Nilesh ji,
First we need to look at what this Ne actually means.
Some of the fundamental equations of population genetics are based on something called the Hardy Weinberg principle. This makes various assumptions, such as: mating opportunities for all individuals in the population are equal, no mutation occurs (hence no natural selection), no migration occurs (no introduction of new alleles from immigration or loss of alleles from emigration), no genetic drift occurs, etc. Given all these conditions, Hardy Weinberg principle says that the alleles for each locus in the entire genome will reach equilibrium frequencies that are calculable based on their initial frequencies in the population.
But of course in the real world these things do occur! Migration and mutation increase the diversity of alleles (population heterozygosity) over time; genetic drift, natural selection, founder effects etc. will decrease diversity of alleles over time.
So, much of the rest of population genetics is based on introducing various estimators on top of the Hardy Weinberg equations to correct for all these things, and then refining the estimators as more and more observations of data prove to fit (or not fit) the population parameters that would be expected based on their existing definitions.
Ne the "effective population size" is one parameter that changes when you consider a non-ideal population.
In an "ideal population", where:
1) Number of males and females are equal, and all are equally able to reproduce,
2) All individuals are equally likely to produce offspring, and the number of offspring that each produces varies no more than expected by chance,
3) All mating is random, and
4) The number of mating individuals does not change from one generation to the next (steady state population),
Ne exactly equals the census population size, the total number of mating-age individuals.
But no population is ideal! For example, what if one sex outnumbers the other? In this case it can be shown that Ne = 4NmNf/(Nm + Nf), where Nm is the number of males and Nf is the number of females.
So what is the relationship of Ne to the type of data that Karmin et al are analyzing? To cut a long story short, a scientist called Kingman showed that "coalescence time" for a particular allelic locus in a population is mathematically related to the Ne at the time when all the ancestral lineages sharing that particular allele at that locus "coalesced" into a single individual ancestor.

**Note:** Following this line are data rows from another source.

/-! State.setTamb -/

section
variable (s : State) (n : Nat) (t : Tamb)
@[simp] theorem State.setTamb_frags : (s.setTamb n t).frags = s.frags := rfl
@[simp] theorem State.setTamb_cur : (s.setTamb n t).cur = s.cur := rfl
@[simp] theorem State.setTamb_groups : (s.setTamb n t).groups = s.groups := rfl
@[simp] theorem State.setTamb_teams : (s.setTamb n t).teams = s.teams := rfl
@[simp] theorem State.setTamb_grids : (s.setTamb n t).grids = s.grids := rfl
@[simp] theorem State.setTamb_cmds : (s.setTamb n t).cmds = s.cmds := rfl
@[simp] theorem State.setTamb_cores : (s.setTamb n t).cores = s.cores := rfl
@[simp] theorem State.setTamb_homes : (s.setTamb n t).homes = s.homes := rfl
@[simp] theorem State.setTamb_xars : (s.setTamb n t).xars = s.xars := rfl
@[simp] theorem State.setTamb_tambs : (s.setTamb n t).tambs = KMap.ins s.tambs n t := rfl
@[simp] theorem State.setTamb_banks : (s.setTamb n t).banks = s.banks := rfl
@[simp] theorem State.setTamb_chans : (s.setTamb n t).chans = s.chans := rfl
@[simp] theorem State.setTamb_mem : (s.setTamb n t).mem = s.mem := rfl
@[simp] theorem State.setTamb_memKeys : (s.setTamb n t).memKeys = s.memKeys := rfl
@[simp] theorem State.setTamb_memErr : (s.setTamb n t).memErr = s.memErr := rfl
@[simp] theorem State.setTamb_sramErr : (s.setTamb n t).sramErr = s.sramErr := rfl
@[simp] theorem State.setTamb_scratch : (s.setTamb n t).scratch = s.scratch := rfl
@[simp] theorem State.setTamb_vault : (s.setTamb n t).vault = s.vault := rfl
@[simp] theorem State.setTamb_opmem : (s.setTamb n t).opmem = s.opmem := rfl
@[simp] theorem State.setTamb_net : (s.setTamb n t).net = s.net := rfl
@[simp] theorem State.setTamb_remote : (s.setTamb n t).remote = s.remote := rfl
@[simp] theorem State.setTamb_answers : (s.setTamb n t).answers = s.answers := rfl
@[simp] theorem State.setTamb_chanWaits : (s.setTamb n t).chanWaits = s.chanWaits := rfl
@[simp] theorem State.setTamb_parts : (s.setTamb n t).parts = s.parts := rfl
@[simp] theorem State.setTamb_shadows : (s.setTamb n t).shadows = s.shadows := rfl
@[simp] theorem State.setTamb_lqs : (s.setTamb n t).lqs = s.lqs := rfl
@[simp] theorem State.setTamb_asTab : (s.setTamb n t).asTab = s.asTab := rfl
@[simp] theorem State.setTamb_leases : (s.setTamb n t).leases = s.leases := rfl
@[simp] theorem State.setTamb_keyTab : (s.setTamb n t).keyTab = s.keyTab := rfl
@[simp] theorem State.setTamb_keySlots : (s.setTamb n t).keySlots = s.keySlots := rfl
@[simp] theorem State.setTamb_segs : (s.setTamb n t).segs = s.segs := rfl
@[simp] theorem State.setTamb_ports : (s.setTamb n t).ports = s.ports := rfl
@[simp] theorem State.setTamb_fuse : (s.setTamb n t).fuse = s.fuse := rfl
@[simp] theorem State.setTamb_code : (s.setTamb n t).code = s.code := rfl
@[simp] theorem State.setTamb_fabric : (s.setTamb n t).fabric = s.fabric := rfl
@[simp] theorem State.setTamb_window : (s.setTamb n t).window = s.window := rfl
@[simp] theorem State.setTamb_shares : (s.setTamb n t).shares = s.shares := rfl
@[simp] theorem State.setTamb_thermal : (s.setTamb n t).thermal = s.thermal := rfl
@[simp] theorem State.setTamb_mbCmd : (s.setTamb n t).mbCmd = s.mbCmd := rfl
@[simp] theorem State.setTamb_mbAddr : (s.setTamb n t).mbAddr = s.mbAddr := rfl
@[simp] theorem State.setTamb_mbStat : (s.setTamb n t).mbStat = s.mbStat := rfl
@[simp] theorem State.setTamb_mbRefused : (s.setTamb n t).mbRefused = s.mbRefused := rfl
@[simp] theorem State.setTamb_resyncs : (s.setTamb n t).resyncs = s.resyncs := rfl
@[simp] theorem State.setTamb_image : (s.setTamb n t).image = s.image := rfl
@[simp] theorem State.setTamb_stage : (s.setTamb n t).stage = s.stage := rfl
@[simp] theorem State.setTamb_secVersion : (s.setTamb n t).secVersion = s.secVersion := rfl
@[simp] theorem State.setTamb_keyHash : (s.setTamb n t).keyHash = s.keyHash := rfl
@[simp] theorem State.setTamb_rollback : (s.setTamb n t).rollback = s.rollback := rfl
@[simp] theorem State.setTamb_hostOut : (s.setTamb n t).hostOut = s.hostOut := rfl
@[simp] theorem State.setTamb_awayWatches : (s.setTamb n t).awayWatches = s.awayWatches := rfl
@[simp] theorem State.setTamb_fabIn : (s.setTamb n t).fabIn = s.fabIn := rfl
@[simp] theorem State.setTamb_fabOut : (s.setTamb n t).fabOut = s.fabOut := rfl
@[simp] theorem State.setTamb_credNo : (s.setTamb n t).credNo = s.credNo := rfl
@[simp] theorem State.setTamb_credOff : (s.setTamb n t).credOff = s.credOff := rfl
@[simp] theorem State.setTamb_heldFlags : (s.setTamb n t).heldFlags = s.heldFlags := rfl
@[simp] theorem State.setTamb_doneRecs : (s.setTamb n t).doneRecs = s.doneRecs := rfl
@[simp] theorem State.setTamb_clock : (s.setTamb n t).clock = s.clock := rfl
@[simp] theorem State.setTamb_agenda : (s.setTamb n t).agenda = s.agenda := rfl
@[simp] theorem State.setTamb_pace : (s.setTamb n t).pace = s.pace := rfl
@[simp] theorem State.setTamb_free : (s.setTamb n t).free = s.free := rfl
@[simp] theorem State.setTamb_nextId : (s.setTamb n t).nextId = s.nextId := rfl
@[simp] theorem State.setTamb_records : (s.setTamb n t).records = s.records := rfl
end

/-! State.setBank -/

section
variable (s : State) (n : Nat) (b : BankUnit)
@[simp] theorem State.setBank_frags : (s.setBank n b).frags = s.frags := rfl
@[simp] theorem State.setBank_cur : (s.setBank n b).cur = s.cur := rfl
@[simp] theorem State.setBank_groups : (s.setBank n b).groups = s.groups := rfl
@[simp] theorem State.setBank_teams : (s.setBank n b).teams = s.teams := rfl
@[simp] theorem State.setBank_grids : (s.setBank n b).grids = s.grids := rfl
@[simp] theorem State.setBank_cmds : (s.setBank n b).cmds = s.cmds := rfl
@[simp] theorem State.setBank_cores : (s.setBank n b).cores = s.cores := rfl
@[simp] theorem State.setBank_homes : (s.setBank n b).homes = s.homes := rfl
@[simp] theorem State.setBank_xars : (s.setBank n b).xars = s.xars := rfl
@[simp] theorem State.setBank_tambs : (s.setBank n b).tambs = s.tambs := rfl
@[simp] theorem State.setBank_banks : (s.setBank n b).banks = KMap.ins s.banks n b := rfl
@[simp] theorem State.setBank_chans : (s.setBank n b).chans = s.chans := rfl
@[simp] theorem State.setBank_mem : (s.setBank n b).mem = s.mem := rfl
@[simp] theorem State.setBank_memKeys : (s.setBank n b).memKeys = s.memKeys := rfl
@[simp] theorem State.setBank_memErr : (s.setBank n b).memErr = s.memErr := rfl
@[simp] theorem State.setBank_sramErr : (s.setBank n b).sramErr = s.sramErr := rfl
@[simp] theorem State.setBank_scratch : (s.setBank n b).scratch = s.scratch := rfl
@[simp] theorem State.setBank_vault : (s.setBank n b).vault = s.vault := rfl
@[simp] theorem State.setBank_opmem : (s.setBank n b).opmem = s.opmem := rfl
@[simp] theorem State.setBank_net : (s.setBank n b).net = s.net := rfl
@[simp] theorem State.setBank_remote : (s.setBank n b).remote = s.remote := rfl
@[simp] theorem State.setBank_answers : (s.setBank n b).answers = s.answers := rfl
@[simp] theorem State.setBank_chanWaits : (s.setBank n b).chanWaits = s.chanWaits := rfl
@[simp] theorem State.setBank_parts : (s.setBank n b).parts = s.parts := rfl
@[simp] theorem State.setBank_shadows : (s.setBank n b).shadows = s.shadows := rfl
@[simp] theorem State.setBank_lqs : (s.setBank n b).lqs = s.lqs := rfl
@[simp] theorem State.setBank_asTab : (s.setBank n b).asTab = s.asTab := rfl
@[simp] theorem State.setBank_leases : (s.setBank n b).leases = s.leases := rfl
@[simp] theorem State.setBank_keyTab : (s.setBank n b).keyTab = s.keyTab := rfl
@[simp] theorem State.setBank_keySlots : (s.setBank n b).keySlots = s.keySlots := rfl
@[simp] theorem State.setBank_segs : (s.setBank n b).segs = s.segs := rfl
@[simp] theorem State.setBank_ports : (s.setBank n b).ports = s.ports := rfl
@[simp] theorem State.setBank_fuse : (s.setBank n b).fuse = s.fuse := rfl
@[simp] theorem State.setBank_code : (s.setBank n b).code = s.code := rfl
@[simp] theorem State.setBank_fabric : (s.setBank n b).fabric = s.fabric := rfl
@[simp] theorem State.setBank_window : (s.setBank n b).window = s.window := rfl
@[simp] theorem State.setBank_shares : (s.setBank n b).shares = s.shares := rfl
@[simp] theorem State.setBank_thermal : (s.setBank n b).thermal = s.thermal := rfl
@[simp] theorem State.setBank_mbCmd : (s.setBank n b).mbCmd = s.mbCmd := rfl
@[simp] theorem State.setBank_mbAddr : (s.setBank n b).mbAddr = s.mbAddr := rfl
@[simp] theorem State.setBank_mbStat : (s.setBank n b).mbStat = s.mbStat := rfl
@[simp] theorem State.setBank_mbRefused : (s.setBank n b).mbRefused = s.mbRefused := rfl
@[simp] theorem State.setBank_resyncs : (s.setBank n b).resyncs = s.resyncs := rfl
@[simp] theorem State.setBank_image : (s.setBank n b).image = s.image := rfl
@[simp] theorem State.setBank_stage : (s.setBank n b).stage = s.stage := rfl
@[simp] theorem State.setBank_secVersion : (s.setBank n b).secVersion = s.secVersion := rfl
@[simp] theorem State.setBank_keyHash : (s.setBank n b).keyHash = s.keyHash := rfl
@[simp] theorem State.setBank_rollback : (s.setBank n b).rollback = s.rollback := rfl
@[simp] theorem State.setBank_hostOut : (s.setBank n b).hostOut = s.hostOut := rfl
@[simp] theorem State.setBank_awayWatches : (s.setBank n b).awayWatches = s.awayWatches := rfl
@[simp] theorem State.setBank_fabIn : (s.setBank n b).fabIn = s.fabIn := rfl
@[simp] theorem State.setBank_fabOut : (s.setBank n b).fabOut = s.fabOut := rfl
@[simp] theorem State.setBank_credNo : (s.setBank n b).credNo = s.credNo := rfl
@[simp] theorem State.setBank_credOff : (s.setBank n b).credOff = s.credOff := rfl
@[simp] theorem State.setBank_heldFlags : (s.setBank n b).heldFlags = s.heldFlags := rfl
@[simp] theorem State.setBank_doneRecs : (s.setBank n b).doneRecs = s.doneRecs := rfl
@[simp] theorem State.setBank_clock : (s.setBank n b).clock = s.clock := rfl
@[simp] theorem State.setBank_agenda : (s.setBank n b).agenda = s.agenda := rfl
@[simp] theorem State.setBank_pace : (s.setBank n b).pace = s.pace := rfl
@[simp] theorem State.setBank_free : (s.setBank n b).free = s.free := rfl
@[simp] theorem State.setBank_nextId : (s.setBank n b).nextId = s.nextId := rfl
@[simp] theorem State.setBank_records : (s.setBank n b).records = s.records := rfl
end

/-! State.setChan -/

section
variable (s : State) (n : Nat) (c : Chan)
@[simp] theorem State.setChan_frags : (s.setChan n c).frags = s.frags := rfl
@[simp] theorem State.setChan_cur : (s.setChan n c).cur = s.cur := rfl
@[simp] theorem State.setChan_groups : (s.setChan n c).groups = s.groups := rfl
@[simp] theorem State.setChan_teams : (s.setChan n c).teams = s.teams := rfl
@[simp] theorem State.setChan_grids : (s.setChan n c).grids = s.grids := rfl
@[simp] theorem State.setChan_cmds : (s.setChan n c).cmds = s.cmds := rfl
@[simp] theorem State.setChan_cores : (s.setChan n c).cores = s.cores := rfl
@[simp] theorem State.setChan_homes : (s.setChan n c).homes = s.homes := rfl
@[simp] theorem State.setChan_xars : (s.setChan n c).xars = s.xars := rfl
@[simp] theorem State.setChan_tambs : (s.setChan n c).tambs = s.tambs := rfl
@[simp] theorem State.setChan_banks : (s.setChan n c).banks = s.banks := rfl
@[simp] theorem State.setChan_chans : (s.setChan n c).chans = KMap.ins s.chans n c := rfl
@[simp] theorem State.setChan_mem : (s.setChan n c).mem = s.mem := rfl
@[simp] theorem State.setChan_memKeys : (s.setChan n c).memKeys = s.memKeys := rfl
@[simp] theorem State.setChan_memErr : (s.setChan n c).memErr = s.memErr := rfl
@[simp] theorem State.setChan_sramErr : (s.setChan n c).sramErr = s.sramErr := rfl
@[simp] theorem State.setChan_scratch : (s.setChan n c).scratch = s.scratch := rfl
@[simp] theorem State.setChan_vault : (s.setChan n c).vault = s.vault := rfl
@[simp] theorem State.setChan_opmem : (s.setChan n c).opmem = s.opmem := rfl
@[simp] theorem State.setChan_net : (s.setChan n c).net = s.net := rfl
@[simp] theorem State.setChan_remote : (s.setChan n c).remote = s.remote := rfl
@[simp] theorem State.setChan_answers : (s.setChan n c).answers = s.answers := rfl
@[simp] theorem State.setChan_chanWaits : (s.setChan n c).chanWaits = s.chanWaits := rfl
@[simp] theorem State.setChan_parts : (s.setChan n c).parts = s.parts := rfl
@[simp] theorem State.setChan_shadows : (s.setChan n c).shadows = s.shadows := rfl
@[simp] theorem State.setChan_lqs : (s.setChan n c).lqs = s.lqs := rfl
@[simp] theorem State.setChan_asTab : (s.setChan n c).asTab = s.asTab := rfl
@[simp] theorem State.setChan_leases : (s.setChan n c).leases = s.leases := rfl
@[simp] theorem State.setChan_keyTab : (s.setChan n c).keyTab = s.keyTab := rfl
@[simp] theorem State.setChan_keySlots : (s.setChan n c).keySlots = s.keySlots := rfl
@[simp] theorem State.setChan_segs : (s.setChan n c).segs = s.segs := rfl
@[simp] theorem State.setChan_ports : (s.setChan n c).ports = s.ports := rfl
@[simp] theorem State.setChan_fuse : (s.setChan n c).fuse = s.fuse := rfl
@[simp] theorem State.setChan_code : (s.setChan n c).code = s.code := rfl
@[simp] theorem State.setChan_fabric : (s.setChan n c).fabric = s.fabric := rfl
@[simp] theorem State.setChan_window : (s.setChan n c).window = s.window := rfl
@[simp] theorem State.setChan_shares : (s.setChan n c).shares = s.shares := rfl
@[simp] theorem State.setChan_thermal : (s.setChan n c).thermal = s.thermal := rfl
@[simp] theorem State.setChan_mbCmd : (s.setChan n c).mbCmd = s.mbCmd := rfl
@[simp] theorem State.setChan_mbAddr : (s.setChan n c).mbAddr = s.mbAddr := rfl
@[simp] theorem State.setChan_mbStat : (s.setChan n c).mbStat = s.mbStat := rfl
@[simp] theorem State.setChan_mbRefused : (s.setChan n c).mbRefused = s.mbRefused := rfl
@[simp] theorem State.setChan_resyncs : (s.setChan n c).resyncs = s.resyncs := rfl
@[simp] theorem State.setChan_image : (s.setChan n c).image = s.image := rfl
@[simp] theorem State.setChan_stage : (s.setChan n c).stage = s.stage := rfl
@[simp] theorem State.setChan_secVersion : (s.setChan n c).secVersion = s.secVersion := rfl
@[simp] theorem State.setChan_keyHash : (s.setChan n c).keyHash = s.keyHash := rfl
@[simp] theorem State.setChan_rollback : (s.setChan n c).rollback = s.rollback := rfl
@[simp] theorem State.setChan_hostOut : (s.setChan n c).hostOut = s.hostOut := rfl
@[simp] theorem State.setChan_awayWatches : (s.setChan n c).awayWatches = s.awayWatches := rfl
@[simp] theorem State.setChan_fabIn : (s.setChan n c).fabIn = s.fabIn := rfl
@[simp] theorem State.setChan_fabOut : (s.setChan n c).fabOut = s.fabOut := rfl
@[simp] theorem State.setChan_credNo : (s.setChan n c).credNo = s.credNo := rfl
@[simp] theorem State.setChan_credOff : (s.setChan n c).credOff = s.credOff := rfl
@[simp] theorem State.setChan_heldFlags : (s.setChan n c).heldFlags = s.heldFlags := rfl
@[simp] theorem State.setChan_doneRecs : (s.setChan n c).doneRecs = s.doneRecs := rfl
@[simp] theorem State.setChan_clock : (s.setChan n c).clock = s.clock := rfl
@[simp] theorem State.setChan_agenda : (s.setChan n c).agenda = s.agenda := rfl
@[simp] theorem State.setChan_pace : (s.setChan n c).pace = s.pace := rfl
@[simp] theorem State.setChan_free : (s.setChan n c).free = s.free := rfl
@[simp] theorem State.setChan_nextId : (s.setChan n c).nextId = s.nextId := rfl
@[simp] theorem State.setChan_records : (s.setChan n c).records = s.records := rfl
end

Thus Ne becomes a factor in many Bayesian estimates of time to most recent common ancestor (TMRCA), which is related to coalescence time for a particular allelic locus. There are both frequentist methods and Bayesian methods to calculate TMRCA. Frequentist methods rely on something called the "infinite alleles hypothesis", which makes them prone to over- or under-estimating TMRCA based on whether a greater or smaller number of allelic sites are studied, respectively. Bayesian methods are not prone to this problem, but they do require you to make assumptions about what the Ne was in order to construct a posterior probability distribution for TMRCA, as well as the mutation rate for each allele under consideration.
In this paper by Walsh (2001), he provides what is an often used method for determining the Bayesian posterior distribution for TMRCA
http://www.genetics.org/content/genetic ... 7.full.pdf
I cannot post mathematical equations here, but the term lambda in the equations on p 889 is defined as (Ne)^-1. These equations are used to estimate TMRCA from the inputs n (observed score of markers for each allelic locus studied between two individuals), mu (estimated mutation rate per locus), and lambda (the inverse of Ne).
Thus, TMRCA estimates calculated for data like that of Karmin et al, using statistical software like this,
https://taming-the-beast.github.io/tuto ... ine-plots/ can be used backwards to infer Ne. That is what the Bayesian skyline plots in the paper you linked are showing. They used coalescence times for alleles on the 320 Y chromosomes they sequenced to infer contemporaneous Ne for males, and coalescence times calculated for alleles on the mtDNA samples they sequenced to infer contemporaneous Ne for females.
It is interesting to note that, again looking the other way, there are no fewer than EIGHT different Bayesian methods currently in use to estimate TMRCA values! See
https://www.nature.com/articles/ejhg2015258 for details. The gist of it is, ALL these Bayesian methods rely on some assumption or other to be made by the investigator regarding Ne that do not work equally well for all population demographic models. So in essence, the TMRCA value you get by these methods depends on what you assume happened to the population, historically/demographically speaking.
You can see the perils of this process if scientific rigor is not carefully applied and racist constructs like AIT, PIE etc. are taken to be the gospel truth. If your initial assumptions about Ne, based on prior assumptions about migration, invasion, civilizational collapse, population bottlenecks, founder effects etc. are bullshit, then the TMRCA value you get will be bullshit. The age of coalescence you derive for whatever allelic locus you are studying, be it M780 or Z93 or whatever, will be bullshit. Then if that age of coalescence is cited by other papers and used in other studies to reconstruct parallel but related population demographic models, those will also be bullshit. And so it goes, from Michael Bamshad to Martin Richards to Tony Joseph.